There is data on line about what size of lesion different scan types can see and there is data about how much psa a lesion of a certain size and Gleason will give out.  Not that they know what Gleason a recurrance will be without a biopsy but you might guess a range from your operation report.


My NHS hospital said they'd refer me to oncology at 0.2 and a psma scan at 0.5.  I've not reached that but to me it's pushing good fortune to let it get to 0.5 and I'd be willing to pay for an earlier one.


Over 0.2 you should be with oncology, my nurse said they might refer people before 0.2 depending how fast it was going but it's unusual to get treatment from oncology before 0.2.  All the best, Peter

User
Posted 13 Dec 2023 at 21:07

Hi Peter,


Thanks for your considered post and good wishes. 

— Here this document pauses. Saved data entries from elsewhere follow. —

/-- Whether a kernel descends from another by PRED, within a number of steps. -/
def State.descends (s : State) (of : Nat) (k : Kernel) : Nat → Bool
  | 0 => false
  | n + 1 => match k.pred with
    | some p => p == of || (match s.kernelAt p with | some q => s.descends of q n | none => false)
    | none => false

/-- An edge of the wait-for graph (R225). -/
def State.waitsOn (s : State) (k p : Nat) : Bool :=
  match s.live k, s.live p with
  | some k, some p => (s.inPredwait k && k.pred == some p.kid)
      || (!k.started && !s.mayStart k && s.descends k.kid p s.kernels.length)
  | _, _ => false

/-- Whether each of some kernels waits on the next, and the last on one given. -/
def State.chain (s : State) (first : Nat) : List Nat → Bool
  | [] => false
  | [k] => s.waitsOn k first
  | k :: p :: ks => s.waitsOn k p && s.chain first (p :: ks)

/-- The kernels that some kernels reach in the wait-for graph by a number of edges or fewer, those among them. -/
def State.reach (s : State) (ks : List Nat) : Nat → List Nat
  | 0 => ks
  | n + 1 => s.reach ((s.kernels.map (·.1)).filter fun p => ks.contains p || ks.any fun k => s.waitsOn k p) n

/-- The kernels on a cycle through one (R225). -/
def State.onCycle (s : State) (k : Nat) : List Nat :=
  let n := s.kernels.length
  (s.reach [k] n).filter fun p => (s.reach [p] n).contains k

/-- A cycle of the wait-for graph faults every kernel on it (R225). -/
def execDependencyDeadlock (kids : List Nat) (s : State) : Result :=
  let k := kids.headD 0
  .next (if s.chain k kids && s.reportFree (s.onCycle k) then s.faultAll (s.onCycle k) 0x0C01 else s)

/-- Whether the stop report at a place is the first of its queue: the stagehands handle those in the order they were queued
(R218). -/
def State.firstStop (s : State) (i : Nat) (r : StopReport) : Bool :=
  !(s.events.take i).any (s.ofQueue ((s.kernelAt r.kid).map (·.desc)))

/-- The stagehands answer a stop report by faulting the kernel (R218, R365). -/
def execKernelFault (pkg i : Nat) (s : State) : Result :=
  .next (match s.events[i]? with
    | some (.stop r) =>
      if r.kid / 1024 % 4 = pkg && s.firstStop i r && s.reportFree [r.kid] then
        ({ s with events := s.events.eraseIdx i }).faulted r.kid (if r.orig = 0 then r.cause else r.orig)
      else s
    | _ => s)

/-- The stop report of the watchdog for a context slot, if an event is that. -/
def expiryOf (core slot : Nat) : StageEvent → Option StopReport
  | .stop r => if r.core == core && r.slot == slot && r.cause == 0x0F02 then some r else none
  | _ => none

/-- A context that the watchdog stopped goes on at its saved PC, its count 0, once its report is the first of its queue
(R218, R365). -/
def execContextResume (core slot : Nat) (s : State) : Result :=
  .next (
    let x := s.slotAt core slot
    match s.events.findIdx? fun e => (expiryOf core slot e).isSome with
    | none => s
    | some i =>
      if x.st == .stopped && x.par.stopped == 0x0F02 && ((s.events[i]?.bind (expiryOf core slot)).any (s.firstStop i)) then
        ({ s with events := s.events.eraseIdx i }).within core slot fun s =>
          State.switchIn { s with slot := { s.slot with st := .active, par := { s.slot.par with stopped := 0, issues := false, wd := s.cycle } } }
      else s)
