-- ==== Sys2Proof/Machine/Dispatch.lean ====
section
/-! DEFINITION. The meaning of every instruction and event, one arm per constructor of Instr. -/

namespace Sys2Proof.Machine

I think you're right on the more accurate test. I allowed myself to believe I was out of the woods once I'd got past two years apparently undetectable. Hindsight tells me I should have returned religiously to the consultant's hospital 60 miles away for each review where I'd have had a more meaningful set of results on which to make a judgement. So partly my fault and also perhaps that of consultant for not insisting that I get more accurate readings via his lab. He was probably trying to save me the journey particularly during the lockdown periods. Anyway, what's done is done, so with a 0.2 followed by a 0.3, I'm getting a blood test at his hospital at the end of Christmas week, whilst requesting, on reflection, an oncologist referral asap. A PSMA PET has been pre-approved by my health insurance so why not get it done? I don't have to act on it but at least there should be something to see or not, so I will know and hopefully get good advice from the oncologist.


I've been trying to read up all the bios of guys who have been extremely kind and helpful to post and I shall look at yours more closely too, when I get two minutes!


Will post again but thanks again Peter.


Kind regards,


Steve

User
Posted 03 Jan 2024 at 18:40

Hi everyone,


Latest PSA now 0.21(at surgeon's lab) which compares favourably with 0.2 and 0.3 previously.


Saw oncologist today as all here suggested I should(thanks) and he recommended PSMA PET. All the indicators are that the cancer has recurred, probably locally, so even if scan shows nothing he would irradiate the prostate bed. 52.5Gy in 20 fractions which he suggested was typical nationwide.


Symptoms of diarrhea and urinary incontinence but for most is short term. A small number of men get chronic issues.


He said 60% cure rate (not sure how that is defined) , the rest need HT at some point but mortality of 5% in this scenario.


Scan in about 4 weeks and PSA test around same time.


Feel happier to have a definite plan in place and an oncologist who is telling it straight.